DETAILED DESCRIPTION OF EXEMPLARY EMBODIMENTS OF THE INVENTION

FIG. 1 is a flowchart illustrating a method for motion estimation based on hybrid block matching according to an exemplary embodiment of the present invention.

The present invention utilizes the fact that a motion vector of a block in a current frame and motion vectors of its neighboring blocks have the same or similar characteristics between two temporally neighboring frames.

In a first operation 110, a video signal that is being currently input on a frame-by-frame basis is divided into blocks. Then, specific blocks are sampled from among the divided blocks at predetermined intervals. Thus, the entire block is divided into sampled blocks that are subject to full searching and non-sampled blocks that are not subject to full searching.

In operation 120, a full-search algorithm is performed on the sampled blocks in a current frame using overlapping blocks. Referring to FIG. 2, MADs between the sampled block in the current frame and reference blocks in a search area of a reference frame are calculated and coordinates (x,y) of a location having the minimum MAD are decided to be a motion vector.

For example, when an (n−1)^thframe F_n−1and an n^thframe F_nare given, MADs between a block in a current frame (F_n−1) and reference blocks in a search area of a previous frame (F_n) are calculated as shown in Equations 1 and 2, and a spatial distance between a block having the minimum MAD and the block in the current frame (F_n−1) is decided as a motion vector.
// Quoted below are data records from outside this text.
-- ==== Sys2Proof/Machine/VendRequests.lean ====
section
/-! DEFINITION. The vend's requests: VEND with its admission (R2), CONTINUE (R19), ABANDON (R20). -/

namespace Sys2Proof.Machine

/-- The field ranges of a VEND (R1). -/
def VendBody.inRange (b : VendBody) : Bool :=
  meterInRange b.meter &&
    (if b.kind = 0 then decide (100 ≤ b.tender ∧ b.tender ≤ 500000) else decide (b.kind = 1 ∧ b.tender = 0))

/-- A check of admission. -/
def require (c : Bool) (r : Reason) : Except Reason Unit := if c then .ok () else .error r

/-- A value that admission needs. -/
def needSome {α : Type} (o : Option α) (r : Reason) : Except Reason α :=
  match o with
  | none => .error r
  | some a => .ok a

/-- The journal share of a plan: its units and two entries (R2). -/
def Plan.share (p : Plan) : Nat := p.units.length + 2

/-- The share fits above the admission floor (R2, R120). -/
def Journal.shareFits (j : Journal) (share : Nat) : Bool := decide (share + j.reserved + admissionFloor ≤ j.obtainable)

/-- Admission steps 1 to 12 (R2): the meter's record and the plan, or the reason of the first check that fails. The
claims are made together when every step has passed (LOG 22). -/
def State.admission (s : State) (b : VendBody) : Except Reason (MeterRecord × Plan) := do
  require (VendBody.inRange b) .badField
  require (s.watch.part != .starting) .starting
  require (s.watch.part != .holdup) .powerLow
  require (s.clock.state == .running) .clockUnset
  let cell ← needSome (s.meters.lookup b.meter) .unknownMeter
  let r := cell.record
  require (r.state == .active) .meterBlocked
  require cell.lock.isNone .meterBusy
  require (!(s.former.entry r.group).loading && !(s.tariff.schedule r.schedule).loading) .busyLoading
  let rekey ← needSome (rekeyNeed (s.former.entry r.group) r.revision) .rekeyLost
  let sch := s.tariff.schedule r.schedule
  require (sequenceFits sch r.lastSeq b.kind b.tender rekey) .seqExhausted
  let plan ← makePlan sch r b.kind b.tender s.clock.month rekey
  require (s.float.state == .live) .floatFrozen
  require (s.float.covers plan.value) .floatShort
  require (s.journal.mode == .normal) .storeFault
  require (s.journal.shareFits plan.share) .journalFull
  return (r, plan)

/-- The vend record of an admitted vend (R6, R7). -/
def newVend (b : VendBody) (r : MeterRecord) (p : Plan) : Vend :=
  { receipt := b.receipt, number := none, meter := r.number, group := r.group, schedule := r.schedule, plan := p,
    phase := .opening, openQueued := false, issued := 0, batch := [], share := p.share, pendingEnding := none,
    ending := none }

/-- The claims of an admitted vend and its vend record (R2, R6, R32). -/
def State.admitVend (s : State) (k : SlotNo) (b : VendBody) (r : MeterRecord) (p : Plan) : State :=
  let s := (s.setLock r.number (some k)).reserve k p.value
  let s := s.setReserved (s.journal.reserved + p.share)
  s.modSlot k (fun sl => { sl with vend := some (newVend b r p), lastEnding := none })

/-- VEND (R1, R2): admission; an admitted vend asks for the engine at once (R11). -/
def execVend (h : Header) (b : VendBody) (s : State) : Out :=
  .next (s.take (.vend h b) (fun s k =>
    let s := s.accept k (.vend h b)
    match s.admission b with
    | .error r => s.refuse k (.vend h b) r
    | .ok (r, p) => (s.admitVend k b r p).proceed))

/-- The checks of CONTINUE and ABANDON: part state (R155), then the vend number (R19, R20). -/
def State.vendNoChecks (s : State) (k : SlotNo) (vendNo : Nat) : List (Bool × Reason) :=
  s.partChecks ++ [((s.slot k).vend.any (fun v => v.number == some vendNo), .badField)]

/-- The slot leaves HELD: its compare channel is cleared and it is WORKING for the request. -/
def State.leaveHeld (s : State) (k : SlotNo) (i : Instr) : State := (s.setChannel k none).accept k i

/-- CONTINUE (R19). -/
def execContinueVend (h : Header) (vendNo : Nat) (s : State) : Out :=
  .next (s.take (.continueVend h vendNo) (fun s k =>
    match firstFailed (s.vendNoChecks k vendNo) with
    | some r => s.answerRefused k (.continueVend h vendNo) r
    | none =>
      let s := s.leaveHeld k (.continueVend h vendNo)
      (s.modSlot k (fun sl => { sl with vend := sl.vend.map (fun v => { v with batch := [] }) })).proceed))

/-- ABANDON (R20): the vend closes PARTIAL ABANDONED by R26. -/
def execAbandon (h : Header) (vendNo : Nat) (s : State) : Out :=
  .next (s.take (.abandon h vendNo) (fun s k =>
    match firstFailed (s.vendNoChecks k vendNo) with
    | some r => s.answerRefused k (.abandon h vendNo) r
    | none => ((s.leaveHeld k (.abandon h vendNo)).overtake k .abandoned).journalLook))

end Sys2Proof.Machine
end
First, the MADs are calculated as follows: ${MAD}_{(κ, l)} (χ, γ) = \sum_{i = 1}^{N_{1}} \sum_{j = 1}^{N_{2}} \frac{\langle f_{n - 1} (k + i + χ, l + j + y) - f_{n} (k + i, l + j) \rangle}{N_{1} \times N_{2}}$
where n is a variable indicating an order of input frames in a time domain, (i,j) are spatial coordinates of pixels, (x,y) indicate a distance between two matched blocks, (k,l) are spatial coordinates of two blocks composed of N₁×N₂pixels, and N₁and N₂are horizontal and vertical dimensions of each of the two matched blocks.
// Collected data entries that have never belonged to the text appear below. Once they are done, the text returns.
/-! ### The admin requests -/

/-- SHIFT_CLOSE queues the slot's till totals; CLOCK_SET with seconds other than 0 and no more than 600 below a running
clock queues the old seconds, the new seconds and the month (R151, R161, R162). BIND of an UNBOUND desk slot with no
pending change, a fresh tag and values in range marks the target and queues its entry, with 120 in place of a lease
length of 0 (R143, R144). -/
def Obligations.SlotAndClockRequestsQueueTheirEntries : Prop :=
  (∀ (s : State) (k : SlotNo) (h : Header), s.Accepted k (.shiftClose h) .shiftClose h → s.Running → s.TakesEntry →
    exec (.shiftClose h) s = .next (s.queuedFor k .shiftClose h (.shiftClose (s.slot k).till)).journalLook) ∧
  (∀ (s : State) (k : SlotNo) (h : Header) (seconds month : Nat), s.Accepted k (.clockSet h seconds month) .clockSet h →
    s.Running → s.TakesEntry → seconds ≠ 0 → (s.clock.state = .unset ∨ s.clock.seconds ≤ seconds + 600) →
    exec (.clockSet h seconds month) s = .next (s.queuedFor k .clockSet h
      (.clockSet (if s.clock.state = .running then s.clock.seconds else 0) seconds month)).journalLook) ∧
  ∀ (s : State) (k t : SlotNo) (h : Header) (b : BindBody) (cls : SlotClass),
    s.Accepted k (.bind h b) .bind h → s.Running → s.TakesEntry → t ≠ 0 → b.target = t.val → b.tag ≠ 0 →
    (b.cls = 1 ∧ cls = .supervisor ∨ b.cls = 2 ∧ cls = .cashier) → b.perms &&& ~~~cls.mayHold = 0 →
    (b.lease = 0 ∨ 30 ≤ b.lease ∧ b.lease ≤ 900) →
    ((s.slot k).cls = some .supervisor → cls = .cashier ∧ b.perms &&& ~~~(s.slot k).perms = 0) →
    (s.slot t).state = .unbound → (s.slot t).pendingChange = none → s.tagTaken b.tag = false →
    exec (.bind h b) s = .next (State.journalLook ((s.queuedFor k .bind h
      (.bind ⟨t, b.tag, cls, b.perms, if b.lease = 0 then 120 else b.lease⟩)).modSlot t
        (fun sl => { sl with pendingChange := some (.bindBy k) })))

/-- UNBIND of a bound desk slot with no pending change marks the target. By the target's state: itself, or IDLE (made
WORKING with request in hand UNBIND and sequence 0), its entry joins the queue at once; a vend is overtaken by its stage
(OvertakingActsByStage), one in ISSUING with no unit in progress being closed PARTIAL UNBOUND, and the UNBIND waits; an
admin request goes on and the UNBIND waits (R29, R146, R147). -/
def Obligations.UnbindMarksItsTarget : Prop :=
  ∀ (s : State) (k t : SlotNo) (h : Header),
    s.Accepted k (.unbind h t.val) .unbind h → s.Running → s.TakesEntry → t ≠ 0 →
    ((s.slot k).cls = some .supervisor → t = k ∨ (s.slot t).cls = some .cashier) →
    (s.slot t).state ≠ .unbound → (s.slot t).pendingChange = none →
    (t = k → exec (.unbind h t.val) s = .next (State.journalLook ((s.queuedFor k .unbind h (.unbind t)).modSlot t
      (fun sl => { sl with pendingChange := some (.unbindBy k) })))) ∧
    (t ≠ k → (s.slot t).vend = none → (s.slot t).admin = none →
      exec (.unbind h t.val) s = .next (State.journalLook ((s.queuedFor k .unbind h (.unbind t)).modSlot t
        (fun sl => { sl with pendingChange := some (.unbindBy k), state := .working, inHand := some (0x0A, 0) })))) ∧
    (t ≠ k → (s.slot t).vend = none → (s.slot t).admin ≠ none →
      exec (.unbind h t.val) s = .next (State.journalLook ({ s with
        port := s.port.ended k
        slots := s.slots.set k { (s.slot k).taken .unbind h with admin := some ⟨some (.unbind t), .waiting⟩ }
        journal := { s.journal with reserved := s.journal.reserved + 1 } }.modSlot t
          (fun sl => { sl with pendingChange := some (.unbindBy k) })))) ∧
    (∀ v, t ≠ k → (s.slot t).vend = some v →
      exec (.unbind h t.val) s = .next (State.journalLook (State.overtake ({ s with
        port := s.port.ended k
        slots := s.slots.set k { (s.slot k).taken .unbind h with admin := some ⟨some (.unbind t), .waiting⟩ }
        journal := { s.journal with reserved := s.journal.reserved + 1 } }.modSlot t
          (fun sl => { sl with pendingChange := some (.unbindBy k) })) t .unbound))) ∧
    ∀ v, t ≠ k → s.IssuingAlone t v →
      exec (.unbind h t.val) s = .next (State.journalLook ({ s with
        port := s.port.ended k
        slots := s.slots.set k { (s.slot k).taken .unbind h with admin := some ⟨some (.unbind t), .waiting⟩ }
        clock := s.clock.setChannel t none
        journal := { s.journal with
          reserved := s.journal.reserved + 1
          queue := s.journal.queue ++ [v.endEntry t .partly (some .unbound)] } }.modSlot t
          (fun sl => { sl with pendingChange := some (.unbindBy k), state := .working,
                               vend := some (v.closed .partly (some .unbound)) })))

/-- METER_HOLD, RETIRE and METER_UPDATE of a meter in the table whose lock is free take the lock and queue their entry;
a METER_UPDATE entry carries the values of R71 (R57, R63, R65, R69, R70, R71). -/
def Obligations.MeterRequestsTakeTheLock : Prop :=
  ∀ (s : State) (k : SlotNo) (h : Header) (m : Nat) (cell : MeterCell), s.Running → s.TakesEntry →
    1 ≤ m → m ≤ 99999999999 → s.meters.lookup m = some cell → cell.lock = none →
    (∀ code st, MeterState.ofCode code = some st → s.Accepted k (.meterHold h m code) .meterHold h →
      exec (.meterHold h m code) s = .next (State.journalLook
        { s.queuedFor k .meterHold h (.meterHold m st) with meters := s.meters.setLock m (some k) })) ∧
    (s.Accepted k (.retire h m) .retire h →
      exec (.retire h m) s = .next (State.journalLook
        { s.queuedFor k .retire h (.retire m) with meters := s.meters.setLock m (some k) })) ∧
    ∀ b : UpdateBody, b.meter = m → b.inRange = true →
      (b.has 3 = true → cell.record.lastSeq < b.lastSeq) →
      (b.has 4 = true → ∃ cur, s.currentRevision b.group = some cur ∧
        (b.group ≠ cell.record.group ∨ cell.record.revision ≠ cur)) →
      s.Accepted k (.meterUpdate h b) .meterUpdate h →
      exec (.meterUpdate h b) s = .next (State.journalLook
        { s.queuedFor k .meterUpdate h (.meterUpdate m
            { schedule := if b.has 0 then some b.schedule else none
              arrears := if b.has 1 then some b.arrears else none
              recovery := if b.has 2 then some b.recovery else none
              lastSeq := if b.has 3 then some b.lastSeq else none
              move := if b.has 4 then
                some ⟨b.group, (s.currentRevision b.group).getD 0,
                  s.journal.sequenceFloor m ((s.currentRevision b.group).getD 0)⟩ else none }) with
          meters := s.meters.setLock m (some k) })

/-- ENROL of a meter not in the table, with the clock RUNNING, fields in range and room, queues the record: its last
sequence is the greater of the given one and the floor, its month stamp the clock's month. The floor is the highest
sequence of the meter's TOKEN entries under the revision in the store, and 0 when there is none (R66, R67, R68). -/
def Obligations.EnrolQueuesTheRecord : Prop :=
  (∀ (s : State) (k : SlotNo) (h : Header) (b : EnrolBody) (st : MeterState), s.Accepted k (.enrol h b) .enrol h →
    s.Running → s.TakesEntry → s.clock.state = .running → b.inRange = true → MeterState.ofCode b.state = some st →
    s.meters.lookup b.meter = none → s.meters.cells.length < 16384 →
    exec (.enrol h b) s = .next (s.queuedFor k .enrol h (.enrol
      { number := b.meter, state := st, group := b.group, revision := b.revision, schedule := b.schedule
        lastSeq := max b.lastSeq (s.journal.sequenceFloor b.meter b.revision), monthStamp := s.clock.month
        monthTenths := b.monthTenths, fixed := b.fixed, freeTaken := b.freeTaken == 1, arrears := b.arrears
        recovery := b.recovery, applied := 0 })).journalLook) ∧
  ∀ (j : Journal) (meter revision : Nat),
    (∀ (e : Entry) (t : TokenEntry), e ∈ j.entries → e.body = .token t → t.meter = meter → t.revision = revision →
      t.seq ≤ j.sequenceFloor meter revision) ∧
    (j.sequenceFloor meter revision = 0 ∨ ∃ (e : Entry) (t : TokenEntry), e ∈ j.entries ∧ e.body = .token t ∧
      t.meter = meter ∧ t.revision = revision ∧ t.seq = j.sequenceFloor meter revision)

/-- TARIFF_LOAD in range sets the schedule's LOADING flag and queues its entry (R37, R38). KEY_LOAD of the revision
after the group's current one, with no vend of the group in flight, reserves an entry slot, sets LOADING and begins the
stage write; its entry is not queued yet (R82, R83). -/
def Obligations.LoadsSetLoading : Prop :=
  (∀ (s : State) (k : SlotNo) (h : Header) (b : TariffBody), s.Accepted k (.tariffLoad h b) .tariffLoad h →
    s.Running → s.TakesEntry → b.inRange = true →
    exec (.tariffLoad h b) s = .next (State.journalLook
      ((s.queuedFor k .tariffLoad h (.tariffLoad b)).modSchedule b.schedule (fun x => { x with loading := true })))) ∧
  ∀ (s : State) (k : SlotNo) (h : Header) (b : KeyBody), s.Accepted k (.keyLoad h b) .keyLoad h →
    s.Running → s.TakesEntry → b.group ≤ 3 → b.revision ≤ 15 →
    (∀ cur, s.currentRevision b.group = some cur → b.revision = (cur + 1) % 16) → s.groupBusy b.group = false →
    exec (.keyLoad h b) s = .next { s with
      port := s.port.ended k
      slots := s.slots.set k
        { (s.slot k).taken .keyLoad h with admin := some ⟨some (.keyLoad b.group b.revision), .staging false⟩ }
      journal := { s.journal with reserved := s.journal.reserved + 1 }
      former := { s.former with
        keys := s.former.keys.set (Fin.ofNat 4 b.group) { s.former.entry b.group with loading := true }
        keyWrite := some (.stage (Fin.ofNat 4 b.group) ⟨b.revision, b.material⟩) } }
The motion vector of the block having the minimum MAD in a motion estimation area is obtained as follows: ${(χ_{m}, γ_{m})}_{(k, l)} = \underset{(χ, γ) \in S}{\arg \min} {{MAD}_{(k, l)} (χ, γ)}$
where S is a search range for motion estimation and (x_m, y_m) represent the motion vector of the block having the minimum MAD.

At this time, the full-search algorithm generally uses standard-compliant blocks like MPEG 1/2-compliant blocks, but may use overlapping blocks as shown in FIG. 3.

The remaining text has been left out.